Stored data entries
-- ==== Sys2Proof/Word.lean ====
section
/-! DEFINITION. The word types of the CHIP-8 core (spec 00_scope.md R5, R10): bytes, 16-bit words and the
12-bit addresses an instruction carries. Every architectural value is unsigned (R10). -/

namespace Sys2Proof

/-- An 8-bit value: a general register, a memory cell, a timer (R5). -/
abbrev Byte := BitVec 8

/-- A 16-bit value: an instruction word, `pc`, `I`, a stack entry (R5). -/
abbrev Word := BitVec 16

/-- The 12-bit address field `nnn` of an instruction (R18). -/
abbrev Addr12 := BitVec 12

/-- A general register's number, 0 to 15: every value of the 4-bit field is legal (R20, R73). -/
abbrev RegIdx := Fin 16

/-- A key's number, 0 to 15 (R35, R192). -/
abbrev KeyIdx := Fin 16

end Sys2Proof
end

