-- ==== Sys2Proof/Machine/Core.lean ====
section
/-! DEFINITION. The machine as the host runs it. -/

def Sys2Proof.core : Host.Core := { State := Sys2Proof.Machine.State, Fault := Sys2Proof.Machine.Fault, Refusal := Sys2Proof.Machine.Refusal, step := Sys2Proof.Machine.step, reset := Sys2Proof.Machine.State.reset }
end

- [Task to complete]:
Retype each entry exactly, leaving none of them out.

- [Written reply]:
-- ==== Sys2Proof/Word.lean ====
section
/-! DEFINITION. The word types of the CHIP-8 core (spec 00_scope.md R5, R10): bytes, 16-bit words and the
12-bit addresses an instruction carries. Every architectural value is unsigned (R10). -/

namespace Sys2Proof

/-- An 8-bit value: a general register, a memory cell, a timer (R5). -/
abbrev Byte := BitVec 8

/-- A 16-bit value: an instruction word, `pc`, `I`, a stack entry (R5). -/
abbrev Word := BitVec 16

/-- The 12-bit address field `nnn` of an instruction (R18). -/
abbrev Addr12 := BitVec 12

/-- A general register's number, 0 to 15: every value of the 4-bit field is legal (R20, R73). -/
abbrev RegIdx := Fin 16

/-- A key's number, 0 to 15 (R35, R192). -/
abbrev KeyIdx := Fin 16

end Sys2Proof
end

-- ==== Sys2Proof/Machine/Core.lean ====
section
/-! DEFINITION. The machine as the host runs it. -/

def Sys2Proof.core : Host.Core := { State := Sys2Proof.Machine.State, Fault := Sys2Proof.Machine.Fault, Refusal := Sys2Proof.Machine.Refusal, step := Sys2Proof.Machine.step, reset := Sys2Proof.Machine.State.reset }
end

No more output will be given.